Topic 0: critus ditto propagandist surname galacticentric kindergarten surreal imaginative
Topic 1: jpeg gif file color quality image jfif format
Topic 2: graphics edu pub mail 128 3d ray ftp
Topic 3: jesus god matthew people atheists atheism does graphics
Topic 4: image data processing analysis software available tools display
Topic 5: god atheists atheism religious believe religion argument true
Topic 6: space nasa lunar mars probe moon missions probes
Topic 7: image probe surface lunar mars probes moon orbit
Topic 8: argument fallacy conclusion example true ad argumentum premises
Topic 9: space larson image theory universe physical nasa material


Since it's unsupervised, now we get an idea of what each topic is based on the vocabulary associated with it.

# Non-negative matrix factorization (NMF)

Similar to SVD, but instead of constraining our vetors to be orthogonal, we will constrain them to be **non-negative** (note that SVD allows negative value in its matrices, and **we are not sure how to interpret them**)

NMF is a factorization of a non-negative data set $V$:

$V$ = $W$$H$

While **SVD is exact factorizaion, NMF is NON-exact => many factorization solution** (variations are based on different constraints on NMF

![](images/nmf_doc.png)

In [64]:
m,n=doc_vocab.shape
d=5  # num topics
m,n

(2034, 26576)

In [65]:
clf = decomposition.NMF(n_components=d, random_state=1)

W1 = clf.fit_transform(doc_vocab) # doc vs topic
H1 = clf.components_ # topic vs vocab (or words)

In [68]:
W1.shape,H1.shape

((2034, 5), (5, 26576))

In [70]:
show_topics(H1)

['jpeg image gif file color images format quality',
 'edu graphics pub mail 128 ray ftp send',
 'space launch satellite nasa commercial satellites year market',
 'jesus god people matthew atheists does atheism said',
 'image data available software processing ftp edu analysis']

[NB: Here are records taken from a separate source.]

-- ==== Sys2Proof/Laws/Commands.lean ====
section
/-! SUPPORT. One lemma per shared operation of the commands and of the step that says everything it can answer. -/

namespace Sys2Proof.Machine

/-! ## The key operand (spec/43_map_commands.md R298, spec/40_metadata_codec.md R169) -/

/-- Everything GetKey can answer. -/
theorem getKey_cases (s : State) (k : Bool) :
    (k = false ∧ s.getKey k = .error .keyAbsent) ∨
    (k = true ∧ (s.latch.keyLen.toNat = 0 ∨ s.latch.keyLen.toNat > Config.keyMax ∨
      0#8 ∈ keyPrefix s.latch.key s.latch.keyLen.toNat) ∧ s.getKey k = .error .keyInvalid) ∨
    (k = true ∧ 1 ≤ s.latch.keyLen.toNat ∧ s.latch.keyLen.toNat ≤ Config.keyMax ∧
      0#8 ∉ keyPrefix s.latch.key s.latch.keyLen.toNat ∧
      s.getKey k = .ok ⟨normalKey (keyPrefix s.latch.key s.latch.keyLen.toNat),
        s.truncHash (keyPrefix s.latch.key s.latch.keyLen.toNat)⟩) := by
  cases k with
  | false => exact .inl ⟨rfl, rfl⟩
  | true =>
    refine .inr ?_
    unfold State.getKey keyCheck
    by_cases h0 : s.latch.keyLen.toNat = 0
    · exact .inl ⟨rfl, .inl h0, by simp [h0]⟩
    by_cases h1 : s.latch.keyLen.toNat > Config.keyMax
    · exact .inl ⟨rfl, .inr (.inl h1), by simp [h0, h1]⟩
    by_cases h2 : 0#8 ∈ keyPrefix s.latch.key s.latch.keyLen.toNat
    · have h3 : (keyPrefix s.latch.key s.latch.keyLen.toNat).any (· == 0#8) = true :=
        List.any_eq_true.mpr ⟨_, h2, by simp⟩
      exact .inl ⟨rfl, .inr (.inr h2), by simp [h0, h1, h3]⟩
    · have h3 : (keyPrefix s.latch.key s.latch.keyLen.toNat).any (· == 0#8) = false := by
        rw [Bool.eq_false_iff]
        intro h
        obtain ⟨b, hb, he⟩ := List.any_eq_true.mp h
        exact h2 (by rwa [eq_of_beq he] at hb)
      exact .inr ⟨rfl, by omega, by omega, h2, by simp [h0, h1, h3]⟩

@[simp] theorem keyPrefix_length (key : KeyBuf) (len : Nat) : (keyPrefix key len).length = len := by simp [keyPrefix]

/-! ## Creation (spec/42_table_commands.md R250, R252) -/

/-- What a search for an exponent finds: the least of its range that fits, or that none does. -/
theorem expSearch_cases (size n e : Nat) :
    (∃ f, expSearch size n e = some f ∧ e ≤ f ∧ f < e + n ∧ size ≤ 2 ^ f ∧ ∀ x, e ≤ x → x < f → 2 ^ x < size) ∨
    (expSearch size n e = none ∧ ∀ x, e ≤ x → x < e + n → 2 ^ x < size) := by
  induction n generalizing e with
  | zero => exact .inr ⟨rfl, fun x h1 h2 => by omega⟩
  | succ n ih =>
    simp only [expSearch]
    split_ifs with h
    · exact .inl ⟨e, rfl, le_rfl, by omega, h, fun x h1 h2 => by omega⟩
    · rcases ih (e + 1) with ⟨f, h1, h2, h3, h4, h5⟩ | ⟨h1, h2⟩
      · refine .inl ⟨f, h1, by omega, by omega, h4, fun x hx hx' => ?_⟩
        rcases Nat.eq_or_lt_of_le hx with rfl | hx
        · omega
        · exact h5 x hx hx'
      · refine .inr ⟨h1, fun x hx hx' => ?_⟩
        rcases Nat.eq_or_lt_of_le hx with rfl | hx
        · omega
        · exact h2 x hx (by omega)

/-- Everything a creation can answer. -/
theorem tableCreate_cases (s : State) (exp item : Nat) (z p : Bool) :
    ((exp < Config.minExp ∨ exp > Config.maxExp) ∧ s.tableCreate exp item z p = s.raise .capExp) ∨
    (Config.minExp ≤ exp ∧ exp ≤ Config.maxExp ∧
      ((slotBytes item > Config.maxSlotSize ∧ s.tableCreate exp item z p = s.raise .itemSize) ∨
        (slotBytes item ≤ Config.maxSlotSize ∧
          ((footprint (2 ^ exp) (slotBytes item) > s.env.memBytes ∧ s.tableCreate exp item z p = s.raise .alloc) ∨
            (footprint (2 ^ exp) (slotBytes item) ≤ s.env.memBytes ∧
              ((s.newSecret z = none ∧ s.tableCreate exp item z p = (s.secretDrawn z).raise .entropy) ∨
                ∃ sec, s.newSecret z = some sec ∧ s.tableCreate exp item z p = { s.secretDrawn z with
                  tstate := .ready
                  tab := newTable exp item p sec
                  ref := .none
                  iterActive := false }.finish (BitVec.ofNat 32 exp))))))) := by
  unfold State.tableCreate
  split_ifs with h1 h2 h3
  · exact .inl ⟨h1, rfl⟩
  · exact .inr ⟨by omega, by omega, .inl ⟨h2, rfl⟩⟩
  · exact .inr ⟨by omega, by omega, .inr ⟨by omega, .inl ⟨h3, rfl⟩⟩⟩
  · refine .inr ⟨by omega, by omega, .inr ⟨by omega, .inr ⟨by omega, ?_⟩⟩⟩
    cases hs : s.newSecret z with
    | none => exact .inl ⟨rfl, rfl⟩
    | some sec => exact .inr ⟨sec, rfl, rfl⟩

/-! ## Presenting entries (spec/44_iteration_commands.md R350, R352) -/

/-- What the search for the lowest taken slot from `lo` on finds. -/
theorem firstTaken_cases (t : Table) (lo : Nat) :
    (∃ j, t.firstTaken lo = some j ∧ lo ≤ j ∧ j < t.cap ∧ (t.slot j).taken = true ∧
      ∀ l, lo ≤ l → l < j → (t.slot l).taken = false) ∨
    (t.firstTaken lo = none ∧ ∀ l, lo ≤ l → l < t.cap → (t.slot l).taken = false) := by
  rcases takenFrom_cases t.geometry t.array (t.cap - lo) lo with ⟨j, h1, h2, h3, h4, h5⟩ | ⟨h1, h2⟩
  · exact .inl ⟨j, h1, h2, by omega, h4, h5⟩
  · exact .inr ⟨h1, fun l hl hl' => h2 l hl (by omega)⟩

/-- Everything a presentation can answer. -/
theorem present_cases (s : State) (lo : Nat) :
    (∃ j, s.tab.firstTaken lo = some j ∧
      s.present lo = { s with iterActive := true, iterCursor := j, ref := .slot j }.finish 0#32) ∨
    (s.tab.firstTaken lo = none ∧ s.present lo = { s with iterActive := false, ref := .none }.finish 1#32) := by
  unfold State.present
  cases s.tab.firstTaken lo with
  | none => exact .inr ⟨rfl, rfl⟩
  | some j => exact .inl ⟨j, rfl, rfl⟩

/-! ## INSERT after its checks (spec/43_map_commands.md R300) -/

/-- Everything the insertion can answer. -/
theorem insertInto_cases (s : State) (t : Table) (grew : Bool) (k : KeyOperand) :
    (∃ b, insertWalk t.geometry t.e.toNat t.array ⟨k.th, k.key, t.stage⟩ = .placed b ∧ s.insertInto t grew k =
      { s with tab := { t with array := b, occ := t.occ + 1#32 } }.complete { result := 1#32, grew := grew }) ∨
    (∃ b, insertWalk t.geometry t.e.toNat t.array ⟨k.th, k.key, t.stage⟩ = .replaced b ∧ s.insertInto t grew k =
      { s with tab := { t with array := b } }.complete { result := 2#32, grew := grew }) ∨
    (insertWalk t.geometry t.e.toNat t.array ⟨k.th, k.key, t.stage⟩ = .overflow ∧ s.insertInto t grew k =
      { s with tab := t }.complete { err := .pslOverflow, grew := grew }) := by
  unfold State.insertInto
  cases insertWalk t.geometry t.e.toNat t.array ⟨k.th, k.key, t.stage⟩ with
  | placed b => exact .inl ⟨b, rfl, rfl⟩
  | replaced b => exact .inr (.inl ⟨b, rfl, rfl⟩)
  | overflow => exact .inr (.inr ⟨rfl, rfl⟩)

/-! ## The step (spec/10_state.md R52, spec/20_memory.md R97, spec/70_reset_and_hazards.md R450) -/

/-- Everything the execution of a latched command can be. -/
theorem executeLatched_cases (s : State) :
    (∃ i, decode s.latch.word = .ok i ∧ s.executeLatched = exec i s) ∨
    (∃ r, decode s.latch.word = .error r ∧ s.executeLatched = .next (s.raise .illegalCmd)) := by
  unfold State.executeLatched
  cases h : decode s.latch.word with
  | ok i => exact .inl ⟨i, rfl, rfl⟩
  | error r => exact .inr ⟨r, rfl, rfl⟩

/-- Everything a step can be: the engine idle, the engine executing, a host access, or reset. `u` is the state with the
event taken. -/
theorem step_cases (s : State) :
    ∃ u : State, (u = s ∨ u = s.popEvent) ∧
      ((s.phase = .idle ∧ step s = .next u) ∨ (s.phase = .busy ∧ step s = u.executeLatched) ∨
        (∃ a, step s = .next (u.access a)) ∨ step s = .next u.onReset) := by
  unfold step
  split
  · refine ⟨s, .inl rfl, ?_⟩
    unfold State.engineTurn
    cases hp : s.phase with
    | idle => exact .inl ⟨rfl, rfl⟩
    | busy => exact .inr (.inl ⟨rfl, rfl⟩)
  · refine ⟨s.popEvent, .inr rfl, ?_⟩
    unfold State.engineTurn
    have hq : s.popEvent.phase = s.phase := rfl
    rw [hq]
    cases hp : s.phase with
    | idle => exact .inl ⟨rfl, rfl⟩
    | busy => exact .inr (.inl ⟨rfl, rfl⟩)
  · exact ⟨s.popEvent, .inr rfl, .inr (.inr (.inl ⟨_, rfl⟩))⟩
  · exact ⟨s.popEvent, .inr rfl, .inr (.inr (.inr rfl))⟩

end Sys2Proof.Machine
end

# TF-IDF and using NMF on TF-IDF

TF = (# occurrences of term t in document) / (# of words in documents)

IDF = log(# of documents / # documents with term t in it)

TF-IDF = TF * IDF, and it will return a matrix of doc vs vocab

=> the vocab will be important to a document if it appears several time in that document, but rarely appears in other documents


This is a better version of bag-of-words. But similarly to BOW, it doesn't take into acount order of words

In [71]:
vectorizer_tfidf = TfidfVectorizer(stop_words='english')
vectors_tfidf = vectorizer_tfidf.fit_transform(newsgroups_train.data) # (documents, vocab)

In [75]:
vectors_tfidf.shape

(2034, 26576)

In [73]:
W1 = clf.fit_transform(vectors_tfidf)
H1 = clf.components_ # topic vs vocab

In [74]:
show_topics(H1)

['people don think just like objective say morality',
 'graphics thanks files image file program windows know',
 'space nasa launch shuttle orbit moon lunar earth',
 'ico bobbe tek beauchaine bronx manhattan sank queens',
 'god jesus bible believe christian atheism does belief']

# Truncated SVD

the normal SVD spit out too many topics. In NMF you can adjust the # of topics so it will only calculate the subset of topics you are interested in.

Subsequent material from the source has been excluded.